Он уставился в консервную банку, прикрученную к двери в качестве пепельницы. Потом залез в пуховик и достал из внутреннего кармана литую дощечку, на которой по голубому фону была выгравирована Богоматерь. «Старший наш, Павел, с собой возил, я ее из морга забрал, чуть не украли. Нес ее и думал, что мы встретимся — там, после суда, — и дух захватывало». Я не сдержался и спросил: «А как будет там, можете сказать?» — «Там. Там невообразимо. Хочешь представить — а не можешь. Все по-другому. Мы там все вместе будем, с Богом, но все не так, как здесь. А как — мы не имеем ума сказать. Чтобы встретиться, работать надо, работать так, чтобы онеметь — и тогда Господь примет, и я им тогда первым делом вломлю, что надо было меняться, если десять часов подряд по трассе гнать». Он засмеялся и стал вытирать слезы.

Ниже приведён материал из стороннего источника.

/-- Settles O9: a step in HALTED changes nothing, and an instruction stores only in range and never writes the
parameters. -/
theorem stepKeepsTheInvariant : Obligations.StepKeepsTheInvariant := by
  intro s t hinv h
  obtain hs | ⟨f, hs⟩ | ⟨i, hs⟩ := step_cases s
  · rw [hs, Host.Outcome.next.injEq] at h
    exact h ▸ hinv
  · exact absurd (hs.symm.trans h) nofun
  · exact exec_keeps_inv hinv (hs.symm.trans h)

/-! ### Creation -/

/-- Settles O10: by evaluating the three clauses at reset. -/
theorem resetMeetsTheInvariant : Obligations.ResetMeetsTheInvariant := by
  unfold Obligations.ResetMeetsTheInvariant
  decide

theorem packFlags_reset : packFlags Flags.reset = 0x02 := rfl

/-- Settles O11: creation sets every field to its argument or to 0. -/
theorem creationGivesTheStatedValues : Obligations.CreationGivesTheStatedValues := by
  refine ⟨fun p entry spInit m host => ?_, rfl, fun a => Memory.read_nil a.toNat⟩
  exact ⟨fun r => by cases r <;> rfl, packFlags_reset, rfl, rfl, rfl, rfl, rfl, rfl, rfl, rfl⟩

end Sys2Proof.Proofs.MemoryFrame
end

section
/-! PROOF. The rules over all instructions (10_state.md R38, R53, R57, R58, R62; 30_encoding.md R142, R143): what each
form leaves in the fields beside memory, by a case split over the forms. -/

namespace Sys2Proof.Proofs.Frames

open Sys2Proof.Machine Sys2Proof.Safety Sys2Proof.Claims
open Sys2Proof.Proofs.Outcomes Sys2Proof.Proofs.Steps Sys2Proof.Proofs.HaltAndNop Sys2Proof.Proofs.MemoryFrame

/-! ### RUN, INTE and the ports -/

/-- The forms that write RUN, INTE or the ports. -/
def isControl : Form → Bool
  | .hlt | .ei | .di | .inPort _ | .outPort _ => true
  | _ => false

/-- Each control form belongs to one instruction only. -/
theorem control_cases {i : Instr} (h : isControl (formOf i) = true) :
    i = .hlt ∨ i = .ei ∨ i = .di ∨ (∃ p, i = .inPort p) ∨ ∃ p, i = .outPort p := by
  cases i with
  | hlt => exact .inl rfl
  | ei => exact .inr (.inl rfl)
  | di => exact .inr (.inr (.inl rfl))
  | inPort p => exact .inr (.inr (.inr (.inl ⟨p, rfl⟩)))
  | outPort p => exact .inr (.inr (.inr (.inr ⟨p, rfl⟩)))
  | _ => exact Bool.noConfusion h

theorem effect_control {f : Form} (h : isControl f = false) (s : State) :
    (effect f s).run = s.run ∧ (effect f s).inte = s.inte ∧ (effect f s).portHost = s.portHost ∧
      (effect f s).portLog = s.portLog := by
  cases f with
  | hlt | ei | di | inPort | outPort => exact Bool.noConfusion h
  | movRR | movRM | mviR | lda | ldaxB | ldaxD | inrR | dcrR =>
    exact ⟨State.setReg_run .., State.setReg_inte .., State.setReg_portHost .., State.setReg_portLog ..⟩
  | lxi | inx | dcx | pop | dad | dadSP =>
    exact ⟨State.setPair_run .., State.setPair_inte .., State.setPair_portHost .., State.setPair_portLog ..⟩
  | ccc | rcc =>
    simp only [effect]
    split <;> exact ⟨rfl, rfl, rfl, rfl⟩
  | _ => exact ⟨rfl, rfl, rfl, rfl⟩

/-- Settles O12: the control instructions one by one; every other one leaves RUN and INTE alone. -/
theorem onlyHltHaltsAndOnlyEiDiWriteInte : Obligations.OnlyHltHaltsAndOnlyEiDiWriteInte := by
  refine ⟨fun p entry spInit m host => rfl, fun i s t h => ?_, fun s t h hrun => ?_⟩
  · obtain ⟨-, rfl⟩ := exec_next_iff.mp h
    cases hc : isControl (formOf i) with
    | true =>
      obtain rfl | rfl | rfl | ⟨p, rfl⟩ | ⟨p, rfl⟩ := control_cases hc <;> exact ⟨rfl, rfl⟩
    | false =>
      obtain ⟨hrun, hinte, -, -⟩ := effect_control hc s
      have hne (j : Instr) (hj : isControl (formOf j) = true) : i ≠ j := fun e => by simp [e, hj] at hc
      rw [if_neg (hne .hlt rfl), if_neg (hne .ei rfl), if_neg (hne .di rfl)]
      exact ⟨hrun, hinte⟩
  · rw [step_of_halted hrun, Host.Outcome.next.injEq] at h
    exact h ▸ hrun

/-- Settles O19: IN and OUT by computation; every other instruction leaves the host and its log alone. -/
theorem parametersAndPortsChangeOnlyAsStated : Obligations.ParametersAndPortsChangeOnlyAsStated := by
  intro i s t h
  obtain ⟨-, rfl⟩ := exec_next_iff.mp h
  refine ⟨effect_params _ s, ?_⟩
  cases hc : isControl (formOf i) with
  | true =>
    obtain rfl | rfl | rfl | ⟨p, rfl⟩ | ⟨p, rfl⟩ := control_cases hc
    · exact ⟨rfl, rfl, rfl⟩
    · exact ⟨rfl, rfl, rfl⟩
    · exact ⟨rfl, rfl, rfl⟩
    · exact ⟨rfl, rfl, outEvents_portRead p s⟩
    · exact ⟨rfl, rfl, outEvents_portWrite p s.a s⟩
  | false =>
    obtain ⟨-, -, hhost, hlog⟩ := effect_control hc s
    have hevents : outEvents (stateAfter (formOf i) s) = outEvents s := congrArg outputsOf hlog
    split
    · exact Bool.noConfusion hc
    · exact Bool.noConfusion hc
    · refine ⟨hlog, hhost, ?_⟩
      split
      · exact Bool.noConfusion hc
      · exact hevents

/-! ### SP and PC -/

theorem effect_sp (f : Form) (s : State) : (effect f s).sp = spAfter f s := by
  cases f with
  | movRR | movRM | mviR | lda | ldaxB | ldaxD | inrR | dcrR => exact State.setReg_sp ..
  | lxi | inx | dcx | pop | dad | dadSP => exact State.setPair_sp ..
  | ccc | rcc =>
    simp only [effect, spAfter]
    split <;> rfl
  | _ => rfl

/-- Settles O18: SP as `effect_sp` gives it, PC apart. -/
theorem stackPointerChangesOnlyAsStated : Obligations.StackPointerChangesOnlyAsStated := by
  intro i s t h
  obtain ⟨-, rfl⟩ := exec_next_iff.mp h
  exact effect_sp (formOf i) s

/-- The PC-advance policy of a form (R143). -/
def formPolicy : Form → PcPolicy
  | .jmp _ | .call _ | .ret | .rst _ | .pchl => .handler
  | .jcc _ _ | .ccc _ _ | .rcc _ => .handlerIfTaken
  | _ => .dispatcher

theorem pcPolicy_eq (i : Instr) : pcPolicy i = formPolicy (formOf i) := by
  cases i <;> rfl

theorem branchTarget_of_dispatcher {f : Form} (h : formPolicy f = .dispatcher) (s : State) :
    branchTarget f s = none := by
  cases f with
  | jmp | call | ret | rst | pchl | jcc | ccc | rcc => exact PcPolicy.noConfusion h
  | _ => rfl

theorem branchTarget_of_handler {f : Form} (h : formPolicy f = .handler) (s : State) : branchTarget f s ≠ none := by
  cases f with
  | jmp | call | ret | rst | pchl => exact Option.some_ne_none _
  | _ => exact PcPolicy.noConfusion h

/-- Settles O20: the PC of the form, and its policy. -/
theorem exactlyOneWriterOfPc : Obligations.ExactlyOneWriterOfPc := by
  intro i s t h
  obtain ⟨-, rfl⟩ := exec_next_iff.mp h
  rw [operandBytes_eq, pcPolicy_eq]
  exact ⟨rfl, fun h => branchTarget_of_dispatcher h s, fun h => branchTarget_of_handler h s⟩

/-! ### The registers -/

theorem effect_reg {f : Form} {r : Reg} (h : r ∉ regsWritten f) (s : State) : (effect f s).reg r = s.reg r := by
  cases f with
  | movRR | movRM | mviR => exact (State.reg_setReg ..).trans (if_neg (List.mem_singleton.not.mp h))
  | inrR | dcrR =>
    rw [effect, State.reg_updateFlags, State.reg_setReg, if_neg (List.mem_singleton.not.mp h)]
  | lxi p | inx p | dcx p | pop p =>
    simp only [regsWritten, List.mem_cons, List.not_mem_nil, or_false, not_or] at h
    obtain ⟨hhigh, hlow⟩ := h
    simp [effect, hhigh, hlow]
  | lda | ldaxB | ldaxD | inPort | rlc | rrc | ral | rar | cma | daa | popPSW =>
    cases r with
    | a => exact absurd (List.mem_singleton_self _) h
    | _ => rfl
  | accR op | accM op | accI op =>
    cases r with
    | a =>
      cases op with
      | cmp => rfl
      | _ => exact absurd (List.mem_singleton_self _) h
    | _ => rfl
  | lhld | xthl | dad | dadSP =>
    cases r with
    | h | l => simp [regsWritten] at h
    | _ => rfl
  | xchg =>
    cases r with
    | h | l | d | e => simp [regsWritten] at h
    | _ => rfl
  | ccc | rcc =>
    simp only [effect]
    split <;> cases r <;> rfl
  | _ => cases r <;> rfl

/-- Settles O16. -/
theorem registersNotWrittenAreUnchanged : Obligations.RegistersNotWrittenAreUnchanged := by
  intro i s t r h hr
  obtain ⟨-, rfl⟩ := exec_next_iff.mp h
  rw [stateAfter, State.reg_updatePc]
  exact effect_reg hr s

end Sys2Proof.Proofs.Frames
end

section
/-! PROOF. The flags by the table of R53 (10_state.md): what each form leaves in a flag it is not marked as writing, and
the carry of STC, CMC and the logical operations. -/

namespace Sys2Proof.Proofs.FlagFrame

open Sys2Proof.Machine Sys2Proof.Safety Sys2Proof.Proofs.Outcomes

/-- The flags outside `w` are as before. -/
def Keeps (w : FlagSet) (before after : Flags) : Prop :=
  (w.z = false → after.z = before.z) ∧ (w.s = false → after.s = before.s) ∧ (w.p = false → after.p = before.p) ∧
    (w.cy = false → after.cy = before.cy) ∧ (w.ac = false → after.ac = before.ac)

theorem keeps_of_eq (w : FlagSet) {before after : Flags} (h : after = before) : Keeps w before after := by
  subst h
  exact ⟨fun _ => rfl, fun _ => rfl, fun _ => rfl, fun _ => rfl, fun _ => rfl⟩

«В смысле, работать?» — «Ну так, работать, строить дома, делать, что Господь поставил. Если поработаешь Богу, встретишь его. Не хочешь себе дом?» — «Да нет, вроде». — «Нет? Ну пойдем».

Коридор опустел, ноги куда-то девались, и казалось, что поезд несет вагон как купель, в которой покачиваются во сне люди и электроигрушки.

Стемнело, зажегся желтый свет.

В купе шумно дышал цирковой. Его шарф свернулся на столе как удав. Ложечка звенела в недопитом стакане, а за окном пел и выл холодный воздух марта.

Рассказ в тамбуре встряхнул меня. Труд как выполнение предназначения, необходимое условие встречи с Богом. Звучало как златая середина между бессмысленной работой, которую терпят миллионы людей, и уходом в пустынь. Не следует стонать от восьмичасового дня и мечтать сбежать домой, надо трудиться людям, а через них Господу. Идея самореализации, вынесенная из дольнего мира.

Странно: из школьного курса истории мы знаем, что упорнее старовера никто не работает. Читали, что их купцы-фабриканты ворочали миллионами, но ничего не понимаем в их мотивах.

Интересно, если они пронесли себя и любовь к труду как работе Богу через годы безбожной власти, значит, их села должны быть заповедниками предпринимательского духа?

Такая мысль появилась у меня, когда я столкнулся с Тимофеем Сальниковым.

Этот эксцентрический бизнесмен начал с того, что поехал в Китай за приборами ночного видения, но был обкраден и остался с двумя зелеными бумажками за душой. С горя купил на них двух обезьян и повез домой. Дома также ждали испытания — сбыть макак удалось через полгода, и все это время они существовали в его ванной.

Тимофей не расстроился из-за такого старта и какое-то время торговал китайскими продуктами более удачно. Потом ему это надоело и он занялся рекламой. Затем и реклама надоела. Тимофей вспомнил об Алтае, где ходил туристом, — он читал, что в Альпах деревни существуют за счет сувениров и сыра. Сыр может быть сувениром, если сбрендирован и преподнесен как надо. Чем Алтай хуже Альп?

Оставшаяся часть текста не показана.